▶ [INSTRUCTIONS FOR THE TASK] Pull every line holding the string "Vector" from the records below.

__________

-- ==== Sys2Proof/Machine/MessageCodec.lean ====
section
/-! DEFINITION. The message type decoder and encoder (43_message_codec): pure and total. -/

namespace Sys2Proof.Machine

/-! ### Decoder -/

/-- CHECK_LEN(p, n) (43_message_codec R166), of a byte list of any length. -/
def checkLen (pol : ExcessPolicy) (p : List Byte) (n : Nat) : LenResult :=
  if p.length < n then .err .short
  else if n < p.length ∧ pol = .reject then .err .excess
  else .ok

/-- A kind rule: `CHECK_LEN(p, n)?`, then the message (43_message_codec R161 to R166). The payload of MSG_DECODE
is 0 to 62 bytes long (R160, R178); of a longer one the result is a free value (log entry 23). -/
def decodeKind (pol : ExcessPolicy) (n : Nat) (p : List Byte) (m : Message) : DecodeResult :=
  if maxDataLen < p.length then Config.longDecode pol p
  else
    match checkLen pol p n with
    | .ok    => .ok m
    | .err e => .err e

/-- DEC_BROADCAST (43_message_codec R161). -/
def decBroadcast (pol : ExcessPolicy) (p : List Byte) : DecodeResult :=
  decodeKind pol 11 p (.broadcast (broadcastField p))

/-- DEC_DISCOVERY_REQUEST (43_message_codec R162). -/
def decDiscoveryRequest (pol : ExcessPolicy) (p : List Byte) : DecodeResult :=
  decodeKind pol 1 p .discoveryRequest

/-- DEC_DISCOVERY_ACK (43_message_codec R163). -/
def decDiscoveryAck (pol : ExcessPolicy) (p : List Byte) : DecodeResult :=
  decodeKind pol 1 p .discoveryAck

/-- DEC_UPDATE_REQUEST (43_message_codec R164). -/
def decUpdateRequest (pol : ExcessPolicy) (p : List Byte) : DecodeResult :=
  decodeKind pol 5 p (.updateRequest (valueField p))

/-- DEC_SOLENOID_UPDATE (43_message_codec R165): all 32 bits kept. -/
def decSolenoidUpdate (pol : ExcessPolicy) (p : List Byte) : DecodeResult :=
  decodeKind pol 5 p (.solenoidUpdate (valueField p))

/-- An unrecognized discriminant (43_message_codec R167), whatever the length. -/
def decUnrecognized : DecodeResult := .err .unrecognized

/-- An empty payload (43_message_codec R168). -/
def decEmpty : DecodeResult := .err .short

/-- MSG_DECODE(p) (43_message_codec R160): the discriminant first, then the length. -/
def msgDecode (pol : ExcessPolicy) (p : List Byte) : DecodeResult :=
  match p with
  | []     => decEmpty
  | d :: _ =>
    if d = 0x00 then decBroadcast pol p
    else if d = 0x01 then decDiscoveryRequest pol p
    else if d = 0x02 then decDiscoveryAck pol p
    else if d = 0x03 then decUpdateRequest pol p
    else if d = 0x04 then decSolenoidUpdate pol p
    else decUnrecognized

/-- A pure function's step: its value, no state written (00_scope R12). -/
def answer (s : State) (o : Output) : Res State := .next (s.finish o .none)

/-- DEC_BROADCAST, on the payload `00 :: rest`. -/
def execDecBroadcast (rest : List Byte) (s : State) : Res State :=
  answer s (.decoded (decBroadcast s.cfg.excessPolicy (0x00 :: rest)))

/-- DEC_DISCOVERY_REQUEST, on the payload `01 :: rest`. -/
def execDecDiscoveryRequest (rest : List Byte) (s : State) : Res State :=
  answer s (.decoded (decDiscoveryRequest s.cfg.excessPolicy (0x01 :: rest)))

/-- DEC_DISCOVERY_ACK, on the payload `02 :: rest`. -/
def execDecDiscoveryAck (rest : List Byte) (s : State) : Res State :=
  answer s (.decoded (decDiscoveryAck s.cfg.excessPolicy (0x02 :: rest)))

/-- DEC_UPDATE_REQUEST, on the payload `03 :: rest`. -/
def execDecUpdateRequest (rest : List Byte) (s : State) : Res State :=
  answer s (.decoded (decUpdateRequest s.cfg.excessPolicy (0x03 :: rest)))

/-- DEC_SOLENOID_UPDATE, on the payload `04 :: rest`. -/
def execDecSolenoidUpdate (rest : List Byte) (s : State) : Res State :=
  answer s (.decoded (decSolenoidUpdate s.cfg.excessPolicy (0x04 :: rest)))

/-- Discriminant 05 (43_message_codec R167). -/
def execDecUnrecognized05 (_rest : List Byte) (s : State) : Res State :=
  answer s (.decoded decUnrecognized)

/-- Discriminants 06 and 07 (43_message_codec R167). -/
def execDecUnrecognized06 (_x : BitVec 1) (_rest : List Byte) (s : State) : Res State :=
  answer s (.decoded decUnrecognized)

/-- Discriminants 08 to 0F (43_message_codec R167). -/
def execDecUnrecognized08 (_x : BitVec 3) (_rest : List Byte) (s : State) : Res State :=
  answer s (.decoded decUnrecognized)

/-- Discriminants 10 to 1F (43_message_codec R167). -/
def execDecUnrecognized10 (_x : BitVec 4) (_rest : List Byte) (s : State) : Res State :=
  answer s (.decoded decUnrecognized)

/-- Discriminants 20 to 3F (43_message_codec R167). -/
def execDecUnrecognized20 (_x : BitVec 5) (_rest : List Byte) (s : State) : Res State :=
  answer s (.decoded decUnrecognized)

/-- Discriminants 40 to 7F (43_message_codec R167). -/
def execDecUnrecognized40 (_x : BitVec 6) (_rest : List Byte) (s : State) : Res State :=
  answer s (.decoded decUnrecognized)

/-- Discriminants 80 to FF (43_message_codec R167). -/
def execDecUnrecognized80 (_x : BitVec 7) (_rest : List Byte) (s : State) : Res State :=
  answer s (.decoded decUnrecognized)

/-- DEC_EMPTY: no discriminant byte (43_message_codec R168). -/
def execDecEmpty (s : State) : Res State :=
  answer s (.decoded decEmpty)

/-- MSG_DECODE (43_message_codec R160). -/
def execMsgDecode (p : List Byte) (s : State) : Res State :=
  answer s (.decoded (msgDecode s.cfg.excessPolicy p))

/-- CHECK_LEN (43_message_codec R166). -/
def execCheckLen (p : List Byte) (n : Nat) (s : State) : Res State :=
  answer s (.lenChecked (checkLen s.cfg.excessPolicy p n))

/-! ### Encoder -/

/-- ENC_BROADCAST (43_message_codec R170). -/
def encBroadcast (b : Vector Byte 10) : List Byte := 0x00 :: b.toList

/-- ENC_DISCOVERY_REQUEST (43_message_codec R171). -/
def encDiscoveryRequest : List Byte := [0x01]

/-- ENC_DISCOVERY_ACK (43_message_codec R172). -/
def encDiscoveryAck : List Byte := [0x02]

/-- ENC_UPDATE_REQUEST (43_message_codec R173). -/
def encUpdateRequest (v : Value) : List Byte := 0x03 :: bytesLe32 v

/-- ENC_SOLENOID_UPDATE (43_message_codec R174): reserved bits sent unchanged. -/
def encSolenoidUpdate (v : Value) : List Byte := 0x04 :: bytesLe32 v

/-- MSG_ENCODE(m) (43_message_codec R169). -/
def msgEncode : Message → List Byte
  | .broadcast b      => encBroadcast b
  | .discoveryRequest => encDiscoveryRequest
  | .discoveryAck     => encDiscoveryAck
  | .updateRequest v  => encUpdateRequest v
  | .solenoidUpdate v => encSolenoidUpdate v

/-- ENC_BROADCAST (43_message_codec R170). -/
def execEncBroadcast (b : Vector Byte 10) (s : State) : Res State :=
  answer s (.bytes (encBroadcast b))

/-- ENC_DISCOVERY_REQUEST (43_message_codec R171). -/
def execEncDiscoveryRequest (s : State) : Res State :=
  answer s (.bytes encDiscoveryRequest)

/-- ENC_DISCOVERY_ACK (43_message_codec R172). -/
def execEncDiscoveryAck (s : State) : Res State :=
  answer s (.bytes encDiscoveryAck)

/-- ENC_UPDATE_REQUEST (43_message_codec R173). -/
def execEncUpdateRequest (v : Value) (s : State) : Res State :=
  answer s (.bytes (encUpdateRequest v))

/-- ENC_SOLENOID_UPDATE (43_message_codec R174). -/
def execEncSolenoidUpdate (v : Value) (s : State) : Res State :=
  answer s (.bytes (encSolenoidUpdate v))

/-- MSG_ENCODE (43_message_codec R169). -/
def execMsgEncode (m : Message) (s : State) : Res State :=
  answer s (.bytes (msgEncode m))

/-! ### The SolenoidUpdate constructor -/

/-- `SOLENOID(inputs, outputs, reserved)` (43_message_codec R176). -/
def solenoid (inputs : BitVec 12) (outputs : BitVec 7) (reserved : BitVec 13) : Value :=
  inputs.setWidth 32 ||| (outputs.setWidth 32 <<< 12) ||| (reserved.setWidth 32 <<< 19)

/-- SOLENOID (43_message_codec R176). -/
def execSolenoid (inputs : BitVec 12) (outputs : BitVec 7) (reserved : BitVec 13) (s : State) : Res State :=
  answer s (.record (solenoid inputs outputs reserved))

end Sys2Proof.Machine
end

__________

▶ [FINISHED EXERCISE]
def encBroadcast (b : Vector Byte 10) : List Byte := 0x00 :: b.toList
def execEncBroadcast (b : Vector Byte 10) (s : State) : Res State :=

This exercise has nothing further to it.